DATA SHOWN -
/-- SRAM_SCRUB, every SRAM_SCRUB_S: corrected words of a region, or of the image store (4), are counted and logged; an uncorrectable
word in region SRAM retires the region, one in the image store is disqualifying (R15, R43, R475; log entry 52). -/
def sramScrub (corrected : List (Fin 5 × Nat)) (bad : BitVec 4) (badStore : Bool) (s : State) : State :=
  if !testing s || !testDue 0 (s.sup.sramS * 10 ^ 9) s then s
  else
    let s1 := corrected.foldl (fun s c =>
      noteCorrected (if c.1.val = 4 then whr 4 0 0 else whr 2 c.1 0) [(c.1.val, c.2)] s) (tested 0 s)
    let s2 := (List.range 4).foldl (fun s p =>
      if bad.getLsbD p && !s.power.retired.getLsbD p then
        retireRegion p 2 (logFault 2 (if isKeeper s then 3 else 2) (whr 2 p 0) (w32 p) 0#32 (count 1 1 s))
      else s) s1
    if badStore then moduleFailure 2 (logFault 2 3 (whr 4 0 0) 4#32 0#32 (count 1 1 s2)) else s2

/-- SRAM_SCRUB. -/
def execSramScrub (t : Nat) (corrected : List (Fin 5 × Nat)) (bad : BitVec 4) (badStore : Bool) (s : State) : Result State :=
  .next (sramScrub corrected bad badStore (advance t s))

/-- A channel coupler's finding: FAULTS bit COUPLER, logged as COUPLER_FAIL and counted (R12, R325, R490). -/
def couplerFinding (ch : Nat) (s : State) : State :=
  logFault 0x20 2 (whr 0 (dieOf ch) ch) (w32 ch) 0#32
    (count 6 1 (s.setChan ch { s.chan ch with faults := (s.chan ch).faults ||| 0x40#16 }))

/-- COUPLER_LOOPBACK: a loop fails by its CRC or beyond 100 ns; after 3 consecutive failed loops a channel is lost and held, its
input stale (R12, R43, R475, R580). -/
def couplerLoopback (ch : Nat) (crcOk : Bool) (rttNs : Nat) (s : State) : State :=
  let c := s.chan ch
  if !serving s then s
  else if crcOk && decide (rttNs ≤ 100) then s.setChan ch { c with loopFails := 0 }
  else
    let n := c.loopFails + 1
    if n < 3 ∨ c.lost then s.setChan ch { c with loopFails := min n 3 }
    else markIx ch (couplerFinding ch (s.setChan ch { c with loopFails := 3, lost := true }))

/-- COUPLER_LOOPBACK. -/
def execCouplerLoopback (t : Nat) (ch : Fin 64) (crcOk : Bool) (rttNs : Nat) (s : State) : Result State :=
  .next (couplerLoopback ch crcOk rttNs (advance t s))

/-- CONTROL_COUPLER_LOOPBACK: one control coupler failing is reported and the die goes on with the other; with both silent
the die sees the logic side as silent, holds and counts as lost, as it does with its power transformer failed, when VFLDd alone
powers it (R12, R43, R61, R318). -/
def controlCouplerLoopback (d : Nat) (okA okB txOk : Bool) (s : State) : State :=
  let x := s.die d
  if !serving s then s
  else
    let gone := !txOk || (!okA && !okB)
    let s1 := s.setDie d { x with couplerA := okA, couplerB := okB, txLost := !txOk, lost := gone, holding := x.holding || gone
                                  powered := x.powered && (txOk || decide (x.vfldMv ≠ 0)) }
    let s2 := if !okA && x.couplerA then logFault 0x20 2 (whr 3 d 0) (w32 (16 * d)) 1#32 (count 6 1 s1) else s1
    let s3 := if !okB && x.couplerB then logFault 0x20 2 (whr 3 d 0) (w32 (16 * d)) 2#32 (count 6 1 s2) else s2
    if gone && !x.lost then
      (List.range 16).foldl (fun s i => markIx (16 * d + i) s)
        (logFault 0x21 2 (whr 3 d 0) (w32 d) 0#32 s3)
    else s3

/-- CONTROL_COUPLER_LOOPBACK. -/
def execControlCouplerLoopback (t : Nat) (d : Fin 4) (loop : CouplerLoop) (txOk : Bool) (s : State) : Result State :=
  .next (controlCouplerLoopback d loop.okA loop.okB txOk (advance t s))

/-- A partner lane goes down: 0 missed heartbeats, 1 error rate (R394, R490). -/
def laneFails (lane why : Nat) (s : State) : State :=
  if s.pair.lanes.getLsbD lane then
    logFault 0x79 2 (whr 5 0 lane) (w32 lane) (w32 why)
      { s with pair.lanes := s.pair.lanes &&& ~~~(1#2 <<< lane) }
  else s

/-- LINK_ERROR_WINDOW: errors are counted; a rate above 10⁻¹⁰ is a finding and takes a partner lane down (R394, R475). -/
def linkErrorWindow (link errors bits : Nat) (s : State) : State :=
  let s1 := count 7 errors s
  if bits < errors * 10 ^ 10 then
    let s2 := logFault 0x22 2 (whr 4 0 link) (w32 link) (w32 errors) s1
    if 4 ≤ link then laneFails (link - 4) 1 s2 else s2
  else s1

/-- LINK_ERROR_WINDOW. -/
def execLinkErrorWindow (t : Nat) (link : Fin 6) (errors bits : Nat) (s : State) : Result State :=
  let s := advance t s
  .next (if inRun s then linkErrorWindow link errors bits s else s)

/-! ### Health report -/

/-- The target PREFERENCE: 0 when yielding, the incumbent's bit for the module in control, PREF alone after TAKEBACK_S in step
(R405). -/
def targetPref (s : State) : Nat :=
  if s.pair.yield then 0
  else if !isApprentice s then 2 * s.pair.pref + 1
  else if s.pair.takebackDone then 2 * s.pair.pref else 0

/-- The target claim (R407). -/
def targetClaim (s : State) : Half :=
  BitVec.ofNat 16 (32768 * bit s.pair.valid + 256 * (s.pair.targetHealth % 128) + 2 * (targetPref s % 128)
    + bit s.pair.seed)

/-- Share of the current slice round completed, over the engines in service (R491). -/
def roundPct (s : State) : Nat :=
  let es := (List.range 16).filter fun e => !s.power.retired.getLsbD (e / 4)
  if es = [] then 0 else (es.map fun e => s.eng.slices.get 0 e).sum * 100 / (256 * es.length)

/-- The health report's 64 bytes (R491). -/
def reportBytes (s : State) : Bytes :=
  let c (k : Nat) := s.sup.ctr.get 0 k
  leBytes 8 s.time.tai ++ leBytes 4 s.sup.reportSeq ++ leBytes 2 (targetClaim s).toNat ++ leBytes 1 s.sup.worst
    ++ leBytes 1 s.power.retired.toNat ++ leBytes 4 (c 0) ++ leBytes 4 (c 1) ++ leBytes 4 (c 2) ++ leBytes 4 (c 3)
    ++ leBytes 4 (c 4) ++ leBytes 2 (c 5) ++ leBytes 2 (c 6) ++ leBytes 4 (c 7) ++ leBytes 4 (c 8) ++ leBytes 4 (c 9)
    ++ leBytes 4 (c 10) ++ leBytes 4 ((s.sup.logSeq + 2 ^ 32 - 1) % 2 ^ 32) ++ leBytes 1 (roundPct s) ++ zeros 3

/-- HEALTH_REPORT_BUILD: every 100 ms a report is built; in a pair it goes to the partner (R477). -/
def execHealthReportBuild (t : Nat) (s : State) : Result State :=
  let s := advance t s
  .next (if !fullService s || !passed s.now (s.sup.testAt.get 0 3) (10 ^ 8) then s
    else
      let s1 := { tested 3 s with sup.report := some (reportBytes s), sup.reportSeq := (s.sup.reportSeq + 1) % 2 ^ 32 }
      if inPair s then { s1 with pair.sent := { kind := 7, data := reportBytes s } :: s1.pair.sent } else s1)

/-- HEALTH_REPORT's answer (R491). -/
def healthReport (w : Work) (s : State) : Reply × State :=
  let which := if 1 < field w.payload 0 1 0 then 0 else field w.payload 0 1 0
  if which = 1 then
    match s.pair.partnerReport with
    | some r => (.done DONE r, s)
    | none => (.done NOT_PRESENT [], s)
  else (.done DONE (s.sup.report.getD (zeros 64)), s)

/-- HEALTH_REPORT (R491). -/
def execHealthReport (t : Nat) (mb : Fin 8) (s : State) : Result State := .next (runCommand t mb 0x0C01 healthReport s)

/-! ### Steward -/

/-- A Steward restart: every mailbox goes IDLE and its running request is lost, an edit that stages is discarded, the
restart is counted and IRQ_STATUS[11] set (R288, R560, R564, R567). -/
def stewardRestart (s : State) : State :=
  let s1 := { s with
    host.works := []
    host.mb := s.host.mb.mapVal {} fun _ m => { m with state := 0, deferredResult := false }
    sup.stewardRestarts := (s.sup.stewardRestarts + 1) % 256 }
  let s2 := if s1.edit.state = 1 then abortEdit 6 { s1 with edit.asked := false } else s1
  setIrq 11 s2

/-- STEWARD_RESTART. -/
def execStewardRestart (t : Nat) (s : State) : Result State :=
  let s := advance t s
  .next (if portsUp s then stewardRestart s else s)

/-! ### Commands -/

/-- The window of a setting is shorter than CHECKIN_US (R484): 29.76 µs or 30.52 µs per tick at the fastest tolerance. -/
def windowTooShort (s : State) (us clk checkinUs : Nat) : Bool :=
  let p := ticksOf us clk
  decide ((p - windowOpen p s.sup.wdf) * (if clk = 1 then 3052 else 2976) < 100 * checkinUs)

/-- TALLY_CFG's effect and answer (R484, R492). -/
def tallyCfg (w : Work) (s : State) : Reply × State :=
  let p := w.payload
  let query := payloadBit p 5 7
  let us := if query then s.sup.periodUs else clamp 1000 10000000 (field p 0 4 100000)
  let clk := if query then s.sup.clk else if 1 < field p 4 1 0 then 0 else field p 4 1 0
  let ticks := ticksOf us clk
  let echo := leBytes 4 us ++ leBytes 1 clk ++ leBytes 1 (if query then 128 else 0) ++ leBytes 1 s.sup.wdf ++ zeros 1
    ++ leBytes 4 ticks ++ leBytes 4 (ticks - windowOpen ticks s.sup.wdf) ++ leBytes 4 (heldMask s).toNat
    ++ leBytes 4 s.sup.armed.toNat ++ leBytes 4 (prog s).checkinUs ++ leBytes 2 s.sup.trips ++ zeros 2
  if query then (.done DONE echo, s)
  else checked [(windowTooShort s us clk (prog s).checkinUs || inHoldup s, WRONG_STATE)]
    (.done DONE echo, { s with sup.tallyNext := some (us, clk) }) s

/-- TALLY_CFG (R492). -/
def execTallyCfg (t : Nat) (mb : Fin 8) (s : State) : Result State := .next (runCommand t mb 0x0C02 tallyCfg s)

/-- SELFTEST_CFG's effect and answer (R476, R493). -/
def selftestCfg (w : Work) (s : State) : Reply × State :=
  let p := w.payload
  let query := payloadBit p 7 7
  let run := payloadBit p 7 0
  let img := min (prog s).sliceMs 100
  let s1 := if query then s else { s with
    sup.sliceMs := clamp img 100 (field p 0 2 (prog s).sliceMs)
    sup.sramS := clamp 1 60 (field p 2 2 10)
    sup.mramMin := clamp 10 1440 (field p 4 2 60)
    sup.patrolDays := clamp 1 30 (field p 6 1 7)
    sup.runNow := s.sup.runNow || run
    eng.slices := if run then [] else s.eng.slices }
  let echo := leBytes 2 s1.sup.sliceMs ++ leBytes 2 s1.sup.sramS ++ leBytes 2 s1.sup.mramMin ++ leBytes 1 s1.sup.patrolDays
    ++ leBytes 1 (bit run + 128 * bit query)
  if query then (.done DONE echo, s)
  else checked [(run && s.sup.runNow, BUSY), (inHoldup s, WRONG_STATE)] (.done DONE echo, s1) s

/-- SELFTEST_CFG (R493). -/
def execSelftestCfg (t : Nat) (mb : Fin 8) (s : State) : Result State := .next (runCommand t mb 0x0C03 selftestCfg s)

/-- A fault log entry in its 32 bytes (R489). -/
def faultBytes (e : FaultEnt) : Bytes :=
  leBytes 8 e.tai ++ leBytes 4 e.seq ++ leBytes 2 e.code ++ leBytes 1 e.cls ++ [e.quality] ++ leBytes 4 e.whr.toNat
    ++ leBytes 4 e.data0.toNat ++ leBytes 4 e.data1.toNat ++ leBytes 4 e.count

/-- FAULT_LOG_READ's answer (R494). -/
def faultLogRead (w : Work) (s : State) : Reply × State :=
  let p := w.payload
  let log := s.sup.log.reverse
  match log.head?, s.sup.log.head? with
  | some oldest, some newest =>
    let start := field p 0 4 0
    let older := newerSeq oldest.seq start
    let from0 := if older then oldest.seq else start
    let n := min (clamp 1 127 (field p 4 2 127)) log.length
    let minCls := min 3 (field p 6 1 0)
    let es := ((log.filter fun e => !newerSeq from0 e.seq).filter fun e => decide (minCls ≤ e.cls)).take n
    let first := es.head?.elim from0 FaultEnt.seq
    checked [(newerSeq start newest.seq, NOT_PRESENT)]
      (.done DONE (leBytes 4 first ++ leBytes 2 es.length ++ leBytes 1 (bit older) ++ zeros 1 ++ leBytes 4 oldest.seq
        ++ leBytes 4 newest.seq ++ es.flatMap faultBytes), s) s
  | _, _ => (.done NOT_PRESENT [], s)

ABOUT THIS EXERCISE - Give back the opening line of the records above and every line after it, up to and including the one with "with both silent", unchanged.

WORKED SOLUTION -
/-- SRAM_SCRUB, every SRAM_SCRUB_S: corrected words of a region, or of the image store (4), are counted and logged; an uncorrectable
word in region SRAM retires the region, one in the image store is disqualifying (R15, R43, R475; log entry 52). -/
def sramScrub (corrected : List (Fin 5 × Nat)) (bad : BitVec 4) (badStore : Bool) (s : State) : State :=
  if !testing s || !testDue 0 (s.sup.sramS * 10 ^ 9) s then s
  else
    let s1 := corrected.foldl (fun s c =>
      noteCorrected (if c.1.val = 4 then whr 4 0 0 else whr 2 c.1 0) [(c.1.val, c.2)] s) (tested 0 s)
    let s2 := (List.range 4).foldl (fun s p =>
      if bad.getLsbD p && !s.power.retired.getLsbD p then
        retireRegion p 2 (logFault 2 (if isKeeper s then 3 else 2) (whr 2 p 0) (w32 p) 0#32 (count 1 1 s))
      else s) s1
    if badStore then moduleFailure 2 (logFault 2 3 (whr 4 0 0) 4#32 0#32 (count 1 1 s2)) else s2

/-- SRAM_SCRUB. -/
def execSramScrub (t : Nat) (corrected : List (Fin 5 × Nat)) (bad : BitVec 4) (badStore : Bool) (s : State) : Result State :=
  .next (sramScrub corrected bad badStore (advance t s))

/-- A channel coupler's finding: FAULTS bit COUPLER, logged as COUPLER_FAIL and counted (R12, R325, R490). -/
def couplerFinding (ch : Nat) (s : State) : State :=
  logFault 0x20 2 (whr 0 (dieOf ch) ch) (w32 ch) 0#32
    (count 6 1 (s.setChan ch { s.chan ch with faults := (s.chan ch).faults ||| 0x40#16 }))

/-- COUPLER_LOOPBACK: a loop fails by its CRC or beyond 100 ns; after 3 consecutive failed loops a channel is lost and held, its
input stale (R12, R43, R475, R580). -/
def couplerLoopback (ch : Nat) (crcOk : Bool) (rttNs : Nat) (s : State) : State :=
  let c := s.chan ch
  if !serving s then s
  else if crcOk && decide (rttNs ≤ 100) then s.setChan ch { c with loopFails := 0 }
  else
    let n := c.loopFails + 1
    if n < 3 ∨ c.lost then s.setChan ch { c with loopFails := min n 3 }
    else markIx ch (couplerFinding ch (s.setChan ch { c with loopFails := 3, lost := true }))

/-- COUPLER_LOOPBACK. -/
def execCouplerLoopback (t : Nat) (ch : Fin 64) (crcOk : Bool) (rttNs : Nat) (s : State) : Result State :=
  .next (couplerLoopback ch crcOk rttNs (advance t s))

/-- CONTROL_COUPLER_LOOPBACK: one control coupler failing is reported and the die goes on with the other; with both silent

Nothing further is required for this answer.